Yang J, Ii M, Kamei N, Alev C, Kwon SM, Kawamoto A, Akimaru H, Masuda H, Sawa Y, Asahara T - PLoS ONE (2011)

Bottom Line: Although CD34(+) cells showed the lowest EPC colony forming activity, CD34(+) cells exhibited under endothelial culture conditions a more adherent phenotype compared with the others, demonstrating the highest mRNA expression levels of endothelial markers vWF, VE-cadherin, and Flk-1.Furthermore, a dramatic increase in immediate recruitment of cells to the myocardium following myocardial infarction and systemic cell injection was observed for CD34(+) cells comparing with others, which could be explained by the highest mRNA expression levels of key homing-related molecules Integrin β2 and CXCR4 in CD34(+) cells.Cell retention and incorporation into the vasculature of the ischemic myocardium was also markedly increased in the CD34(+) cell-injected group, giving a possible explanation for significant reduction in fibrosis area, significant increase in neovascularization and the best cardiac functional recovery in this group in comparison with the others.

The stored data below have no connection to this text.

-- ==== Sys2Proof/Machine/Sched.lean ====
section
/-! DEFINITION. The Task Scheduler's happenings (14_task_scheduler.md): spawns (R291, R292), ends and links (R301,
R302), operands (R294), cancels (R304), and selection and delivery (R296 to R300). -/

namespace Sys2Proof.Machine

/-- R61, R66, R287: the Riser cores and the scheduler run, in RUN and TRIM. -/
def coresRun (s : State) : Bool := !s.sys.inReset && (s.pwr.cur == .run || s.pwr.cur == .trim)

/-! ### Spawn (R291, R292) -/

/-- R291: every field of a spawn descriptor is in its range. -/
def spawnFieldsOk (d : List Byte) : Bool :=
  let ready := leAt d 0x19 1
  let ops := leAt d 0x1A 1
  let wait := leAt d 0x1E 2
  leAt d 0 8 % 4 == 0 && leAt d 0x10 8 % 64 == 0 && decide (leAt d 0x18 1 ≤ 15) && decide (ready ≤ 1) &&
    (if ready = 1 then decide (1 ≤ ops ∧ ops ≤ 4) else ops == 0) && decide (leAt d 0x1B 1 < 4) &&
    (if ready = 1 then leAt d 0x1C 2 == 0 && wait == 0xFFFF else decide (wait ≤ 4031) || wait == 0xFFFF) &&
    ((List.range 4).all fun (i : Nat) => leAt d (0x23 + 4 * i) 1 == 0) && zeroAt d 0x30 16

/-- R288: the lowest free spawned slot. -/
def freeSlot (s : State) : Option Nat :=
  (List.range 6144).findSome? fun (i : Nat) => if s.sch.tasks.any fun t => t.slot == 2048 + i then none else some (2048 + i)

/-- R288: the generation of a slot's next allocation. -/
def nextGen (s : State) (slot : Nat) : Nat :=
  (((s.sch.gens.find? fun g => g.1 == slot).map Prod.snd).getD 0 + 1) % 256

/-- R291: the task that a descriptor names. -/
def spawnedTask (d : List Byte) (slot gen : Nat) (parent : Option Task) : Task :=
  let wait := leAt d 0x1E 2
  let waits := wait != 0xFFFF
  let flags := leAt d 0x1B 1
  { slot := slot, gen := gen, entry := leAt d 0 8, arg := BitVec.ofNat 64 (leAt d 8 8), ctx := leAt d 0x10 8,
    group := leAt d 0x18 1, matching := leAt d 0x19 1 == 1, nOperands := leAt d 0x1A 1, acceptCancel := bitAt flags 0,
    noPreempt := bitAt flags 1, counter := leAt d 0x1C 2 + flagNat waits, flagWait := if waits then some wait else none,
    links := (List.range 4).map fun (i : Nat) => BitVec.ofNat 32 (leAt d (0x20 + 4 * i) 4),
    pour := parent.bind Task.pour, node := parent.bind Task.node, parent := parent.map fun t => (t.slot, t.gen) }

/-- R292: the word of SCH_PORT_RESULT after a spawn that succeeded. -/
def spawnResult (slot gen : Nat) : Word32 := BitVec.ofNat 32 (slot + gen * 65536 + 0x80000000)

/-- The task bound to a thread's port. -/
def portTask (s : State) (t : Nat) : Option Task :=
  (nth s.sch.ports t {}).task.bind fun k => taskAt s k.1 k.2

/-- R289, R305: a task takes its slot; one whose pour is aborted is cancelled. -/
def allocTask (k : Task) (s : State) : State :=
  let gens := (k.slot, k.gen) :: s.sch.gens.filter fun g => g.1 != k.slot
  let s := { s with sch := { s.sch with tasks := s.sch.tasks ++ [k], gens := gens } }
  let s := settleTasks (makeReady k.slot k.gen (wakeWaits s))
  match k.pour.bind (pourAt s) with
  | some q => if q.aborted.isSome then cancelAndSettle k.slot k.gen s else s
  | none => s

/-- R292: a refused spawn. -/
def refuseSpawn (t : Nat) (code : EventCode) (s : State) : State :=
  updPort t (fun p => { p with result := 0 }) (raise code s)

/-- R292: the port's descriptor is submitted. -/
def submitSpawn (t : Nat) (s : State) : State :=
  let d := (nth s.sch.ports t {}).desc
  match freeSlot s with
  | none => refuseSpawn t 0x0B01 s
  | some slot =>
    if !spawnFieldsOk d then refuseSpawn t 0x0B02 s
    else
      let gen := nextGen s slot
      let k := spawnedTask d slot gen (portTask s t)
      let waits := (s.sch.tasks.filter fun q => q.flagWait.isSome).length
      if k.flagWait.isSome && decide (256 ≤ waits) then refuseSpawn t 0x0B07 s
      else allocTask k (updPort t (fun p => { p with result := spawnResult slot gen }) s)

/-- R292: a write of 1 to a thread's own SCH_PORT_SPAWN. -/
def execSpawn (t : Fin 256) (s : State) : Host.Outcome State Fault Refusal := done (submitSpawn t.val s)

/-! ### Ends and links (R301, R302) -/

/-- R301: a write to SCH_PORT_END; a status of 3 names no end, and a thread without a task ends nothing. -/
def portEnd (t status : Nat) (s : State) : State :=
  match (nth s.sch.ports t {}).task with
  | some (slot, gen) => if status < 3 then endTask slot gen status s else s
  | none => s

/-- R307: an uncorrectable error in a slot or store entry: its task is cancelled and its pour aborted. -/
def tableError (slot gen : Nat) (s : State) : State :=
  let pour := (taskAt s slot gen).bind fun t => t.pour
  let s := detectS1 0x0B0A (pourPairs s pour) s
  let s := match pour with
    | some r => abortPour 0x0B0A r s
    | none => s
  cancelAndSettle slot gen s

/-- R301: a write to a thread's own SCH_PORT_END. -/
def execTaskEnd (t : Fin 256) (status : BitVec 2) (ecc : Ecc) (s : State) : Host.Outcome State Fault Refusal :=
  match ecc, (nth s.sch.ports t.val {}).task with
  | .uncorrectable, some k => done (tableError k.1 k.2 s)
  | _, some _ => done (portEnd t.val status.toNat (noteEcc ecc s))
  | _, none => done s

/-- R294, R218: an operand reaches a slot, with the end of the node of a task that it cancels. -/
def sendOperand (slot gen index : Nat) (value : Word32) (status : Nat) (s : State) : State :=
  settleTasks (deliverOperand slot gen index value status s)

/-- R301, R295: a link's operand or token reaches its slot. -/
def sendLink (l : LinkWork) (s : State) : State :=
  match taskAt s l.slot l.gen with
  | some t =>
    if t.matching then sendOperand l.slot l.gen l.index l.value l.status s
    else settleTasks (deliverToken l.slot l.gen l.index l.status s)
  | none => raise 0x0B05 s

/-- R307: the slot that a link reaches reads an uncorrectable error. -/
def linkOrError (ecc : Ecc) (l : LinkWork) (s : State) : State :=
  if ecc = .uncorrectable ∧ (taskAt s l.slot l.gen).isSome then tableError l.slot l.gen s else sendLink l (noteEcc ecc s)

/-- R301: the next link, one per ECLK. A task whose links have all been sent leaves its slot. -/
def execSuccessorLink (ecc : Ecc) (s : State) : Host.Outcome State Fault Refusal :=
  match s.sch.links with
  | [] => done s
  | l :: ls =>
    if s.sch.linkAt = some (now s) ∨ now s < l.dueAt then done s
    else
      let s := linkOrError ecc l { s with sch := { s.sch with links := ls, linkAt := some (now s) } }
      if s.sch.links.any fun q => q.source == l.source then done s else done (dropTask l.source.1 l.source.2 s)

/-- R294: a write to a thread's own SCH_PORT_SEND. -/
def execOperandSend (_t : Fin 256) (slot : BitVec 13) (index : BitVec 2) (gen : Byte) (value : Word32) (ecc : Ecc) (s : State) :
    Host.Outcome State Fault Refusal :=
  if ecc = .uncorrectable ∧ (taskAt s slot.toNat gen.toNat).isSome then done (tableError slot.toNat gen.toNat s)
  else done (sendOperand slot.toNat gen.toNat index.toNat value 0 (noteEcc ecc s))

/-- R304: a write of SCH_CANCEL by a keeper-mode thread; a slot without that generation is a mismatch. -/
def cancelWrite (slot gen : Nat) (s : State) : State :=
  match taskAt s slot gen with
  | none => raise 0x0B05 s
  | some _ => cancelAndSettle slot gen s

/-- R304: SCH_CANCEL; a write by anyone but a keeper-mode thread is ignored. -/
def execSchCancel (who : Agent) (slot : BitVec 13) (gen : Byte) (s : State) : Host.Outcome State Fault Refusal :=
  if agentKeeper s who then done (cancelWrite slot.toNat gen.toNat s) else done s

/-! ### Selection and delivery (R296 to R300) -/

/-- SCH_GRP_CFG of a group, with its values as they act. -/
def groupAt (s : State) (g : Nat) : Group := nth s.sch.groups g {}
def groupWeight (s : State) (g : Nat) : Nat := max 1 (groupAt s g).weight.toNat
def groupLimit (s : State) (g : Nat) : Nat :=
  let l := (groupAt s g).limit.toNat
  if l = 0 ∨ 256 < l then 256 else l

/-- R300: the running tasks of a group, from their selection on. -/
def groupRunning (s : State) (g : Nat) : Nat :=
  (s.sch.tasks.filter fun t => t.st == TaskSt.running && t.group == g).length

/-- R297: a task that can be selected in this ECLK. -/
def selectable (s : State) (t : Task) : Bool :=
  (t.st == TaskSt.ready || t.st == TaskSt.preempted) && decide (t.waitFrom < now s)

/-- R268: the thread is reserved for keeper firmware. -/
def inKeeperMask (s : State) (t : Nat) : Bool := (nth s.rsr.keeperMask (t / 32) 0).getLsbD (t % 32)

/-- R298: an idle thread that a task can be delivered to. -/
def idleThreadOk (s : State) (t : Nat) : Bool :=
  let th := threadAt s t
  th.st == ThreadSt.idle && th.async.isEmpty && !inKeeperMask s t

/-- R298: tasks running on a core. -/
def coreRunning (s : State) (c : Nat) : Nat :=
  (s.sch.tasks.filter fun t => t.st == TaskSt.running && (t.thread.map (· / 8)) == some c).length

/-- R298: the idle thread of the core with the fewest running tasks, ties to the lowest number. -/
def pickIdle (s : State) : Option Nat :=
  minBy (fun t => coreRunning s (t / 8) * 256 + t) ((List.range 256).filter (idleThreadOk s))

/-- R268, R299: the running task that may be pre-empted first. -/
def pickVictim (s : State) : Option Task :=
  let vs := s.sch.tasks.filter fun t => t.st == TaskSt.running && !t.noPreempt && t.ctx != 0 &&
    (match t.thread with
      | some th => (threadAt s th).async.isEmpty && !inKeeperMask s th && (nth s.sch.ports th {}).task == some (t.slot, t.gen)
      | none => false)
  let newest := fun (t : Task) => now s - t.deliveredAt
  minBy (fun t => (groupWeight s t.group * (now s + 1) + newest t) * 256 + (255 - t.thread.getD 0)) vs

/-- R296: the credits after a selection among the candidate groups, and the group chosen. -/
def chooseGroup (s : State) (cands : List Nat) : Option Nat × List Group :=
  let gs := (s.sch.groups.zipIdx).map fun (q : Group × Nat) =>
    if cands.contains q.2 then { q.1 with credit := q.1.credit + groupWeight s q.2 } else q.1
  let best := cands.foldl (fun (b : Option Nat) (g : Nat) =>
    match b with
    | none => some g
    | some h => if (nth gs h {}).credit < (nth gs g {}).credit then some g else some h) none
  match best with
  | none => (none, s.sch.groups)
  | some g =>
    let total := sumNat (cands.map (groupWeight s))
    (some g, upd gs g fun c => { c with credit := c.credit - total })

/-- R296: the task of a group that goes first. -/
def firstTask (s : State) (g : Nat) : Option Task :=
  minBy (fun t => t.readyAt * 8192 + t.slot) (s.sch.tasks.filter fun t => selectable s t && t.group == g)

/-- R298, R299, R300: a task is bound to a thread, whose exception follows at its boundary; selector 8 of R446 counts it. -/
def bindTask (k : Task) (th : Nat) (d : AsyncDelivery) (gs : List Group) (s : State) : State :=
  let s := { s with sch := { s.sch with
    groups := gs, deliveredAt := some (now s), waitMax := max s.sch.waitMax (min (now s - k.waitFrom) (2 ^ 32 - 1)) } }
  let s := updTask k.slot k.gen (fun t => { t with st := .running, thread := some th, deliveredAt := now s }) s
  updThread th (fun r => { r with async := r.async ++ [d] }) (countSel 8 1 s)

/-- R296, R307: the selected task goes to its thread, unless its slot reads an uncorrectable error. -/
def deliverOrError (ecc : Ecc) (k : Task) (th : Nat) (d : AsyncDelivery) (gs : List Group) (s : State) : State :=
  if ecc = .uncorrectable then tableError k.slot k.gen s else bindTask k th d gs (noteEcc ecc s)

/-- R296 to R300: at most one selection and delivery per ECLK. With no idle thread, the groups that could pre-empt are
the candidates. -/
def execSchDelivery (ecc : Ecc) (s : State) : Host.Outcome State Fault Refusal :=
  if !coresRun s || s.sch.deliveredAt == some (now s) then done s
  else
    let cands := (List.range 16).filter fun (g : Nat) =>
      (firstTask s g).isSome && decide (groupRunning s g < groupLimit s g)
    match pickIdle s with
    | some th =>
      let r := chooseGroup s cands
      match r.1.bind (firstTask s) with
      | some k =>
        let d : AsyncDelivery := { code := 0x10, detail := BitVec.ofNat 8 (flagNat k.resumed), task := some (k.slot, k.gen) }
        done (deliverOrError ecc k th d r.2 s)
      | none => done s
    | none =>
      match pickVictim s with
      | none => done s
      | some v =>
        let r := chooseGroup s (cands.filter fun g => (groupAt s g).preempt && decide (groupWeight s v.group < groupWeight s g))
        match r.1.bind (firstTask s), v.thread with
        | some k, some th =>
          let d : AsyncDelivery := { code := 0x11, detail := 0, task := some (k.slot, k.gen), victim := some (v.slot, v.gen) }
          done (deliverOrError ecc k th d r.2 s)
        | _, _ => done s

end Sys2Proof.Machine
end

View Article: PubMed Central - PubMed

Affiliation: Group of Vascular Regeneration Research, Institute of Biomedical Research and Innovation/RIKEN Center for Developmental Biology, Kobe, Japan.

ABSTRACT

Background: Endothelial progenitor cells (EPCs) were shown to have angiogenic potential contributing to neovascularization. However, a clear definition of mouse EPCs by cell surface markers still remains elusive. We hypothesized that CD34 could be used for identification and isolation of functional EPCs from mouse bone marrow.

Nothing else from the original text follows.